## Problem
Scan the listing and copy each line where the word "that" is present.

## Exercise material
-- ==== Sys2Proof/Decode.lean ====
section
/-! DEFINITION. The command that a word spells by the bits of the opcode table. The table gives no row any bits
(DEDUCED, log entry 26): its commands are events of the blocks, and the frames among them are bytes on the line, which the
receiver of Machine/Link.lean reads. -/

namespace Sys2Proof

/-- The command that a word of `nbits` bits spells: none, since no row of the table has bits. -/
def decodeTableWord (nbits w : Nat) : Option Instr :=
  match nbits, w with
  | _, _ => none

end Sys2Proof
end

## Answer to the exercise
/-! DEFINITION. The command that a word spells by the bits of the opcode table. The table gives no row any bits
/-- The command that a word of `nbits` bits spells: none, since no row of the table has bits. -/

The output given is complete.